Detailed Description

Reference will now be made in detail to exemplary embodiments, examples of which are illustrated in the accompanying drawings. When the following description refers to the accompanying drawings, the same numbers in different drawings refer to the same or similar elements, unless otherwise indicated. The implementations described in the following exemplary examples do not represent all implementations consistent with the invention. Rather, they are merely examples of apparatus and methods consistent with aspects of the invention as detailed in the accompanying claims.

The terminology used herein is for the purpose of describing particular embodiments only and is not intended to be limiting of the invention. As used in this specification and the appended claims, the singular forms "a," "an," and "the" are intended to include the plural forms as well, unless the context clearly indicates otherwise. It should also be understood that the term "and/or" as used herein refers to and encompasses any or all possible combinations of one or more of the associated listed items.
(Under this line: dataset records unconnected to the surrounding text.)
/-- The lingering class that left earliest. -/
def State.oldestLinger (s : State) (i : Nat) : Option Nat :=
  let l := s.mix.classes.filter fun kv => kv.2.conf == i && kv.2.linger.isSome
    && match kv.2.self with | some (_, q) => !s.contributesTo i q | none => false
  (l.foldl (fun (b : Option (Nat × Nat)) kv =>
    let t := kv.2.linger.getD 0
    match b with | some (_, u) => if t < u then some (kv.1, t) else b | none => some (kv.1, t)) none).map (·.1)

/-- Fork the derived class (named, q) (R131): its first packet is the next that begins; none when no identifier is free. -/
def State.fork (s : State) (i named q : Nat) : State × Option Nat :=
  let c := s.conf i
  let s := if (s.freeDerived c).isNone then (match s.oldestLinger i with | some d => s.merge d | none => s) else s
  let x := s.cls named
  match s.freeDerived c, s.freeClassEntry c.home, s.freeOut x.encTile with
  | some j, some e, some off =>
    let id := c.msClass + j
    let st := c.msStream + j
    let ne := s.entry c.home x.entry
    let d : MixClass := { x with
      own := c.own, entry := e, outStream := st, forkFrom := some named, self := some (named, q), first := cdiv (s.mixFrame + b2n (s.sliceDone c.home)) x.ptime * x.ptime
      encoded := false, copyOf := some named, linger := none, meter := {} }
    let ws := classWords (some q) (bit (ne.w 0) 30) (fld (ne.w 1) 31 16) (fld (ne.w 1) 15 0) x.encTile i off
    let s1 := s.addClassStream st c.own x.codec
    let s2 := s1.updMix fun m => { m with
      classes := Tbl.set m.classes id d
      params := Tbl.set m.params (entryKey c.home e) { words := ws, ramp := ne.ramp } }
    (s2.cntMix c.home X_FORKS, some id)
  | _, _, _ => (s, none)

/-- The derived class of a named class and a source, forked when there is none. -/
def State.derived (s : State) (i named q : Nat) : State × Option Nat :=
  match s.mix.classes.find? fun kv => kv.2.self == some (named, q) with
  | some (d, _) => (s.updCls d fun x => { x with linger := none }, some d)
  | none => s.fork i named q

/-- Is a source a member, not leaving? -/
def State.isMember (s : State) (i q : Nat) : Bool := (s.conf i).staying.contains q

/-- Step 2 of R133: every leg whose own source is a member receives the derived class. -/
def State.forks (s : State) (i : Nat) : State :=
  s.mix.joins.foldl (fun s kv =>
    let j := kv.2
    match j.self with
    | some q =>
      if (s.cls j.cls).conf = i ∧ s.isMember i q = true ∧ Tbl.has s.mix.classes j.cls = true then
        match s.derived i j.cls q with
        | (s1, some d) => if (Tbl.get s1.mix.joins j kv.1).cur = d then s1 else (s1.switchClass kv.1 d).noteFork d kv.1 true
        | (s1, none) => s1
      else s
    | none => s) s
It should be understood that although the terms first, second, third, etc. may be used herein to describe various information, these information should not be limited by these terms. These terms are only used to distinguish one type of information from another. For example, first information may also be referred to as second information, and similarly, second information may also be referred to as first information, without departing from the scope of the invention. The word "if" as used herein may be interpreted as "at … …" or "at … …" or "responsive to a determination", depending on the context.

The following describes a sleep spindle wave detection method, an electronic device and a medium in detail by referring to the accompanying drawings.

As shown in fig. 1 and 2, the present invention provides a method of extracting sleep spindle waves (sleep spindle) in an EEG signal based on supervised contrast learning (Contrastive Learning) and long short term memory network (LSTM), the method comprising:

s1, intercepting an EEG signal to be detected into a plurality of EEG signal segments with the length M and continuous in time sequence.

Specifically, for an EEG signal to be detected, the EEG signal to be detected is first truncated in sequence, starting from the start point of the signal, into several segments of EEG signal of length M that are consecutive in time sequence.

S2, inputting all EEG signal segments into a pre-trained feature extraction model to obtain EEG features.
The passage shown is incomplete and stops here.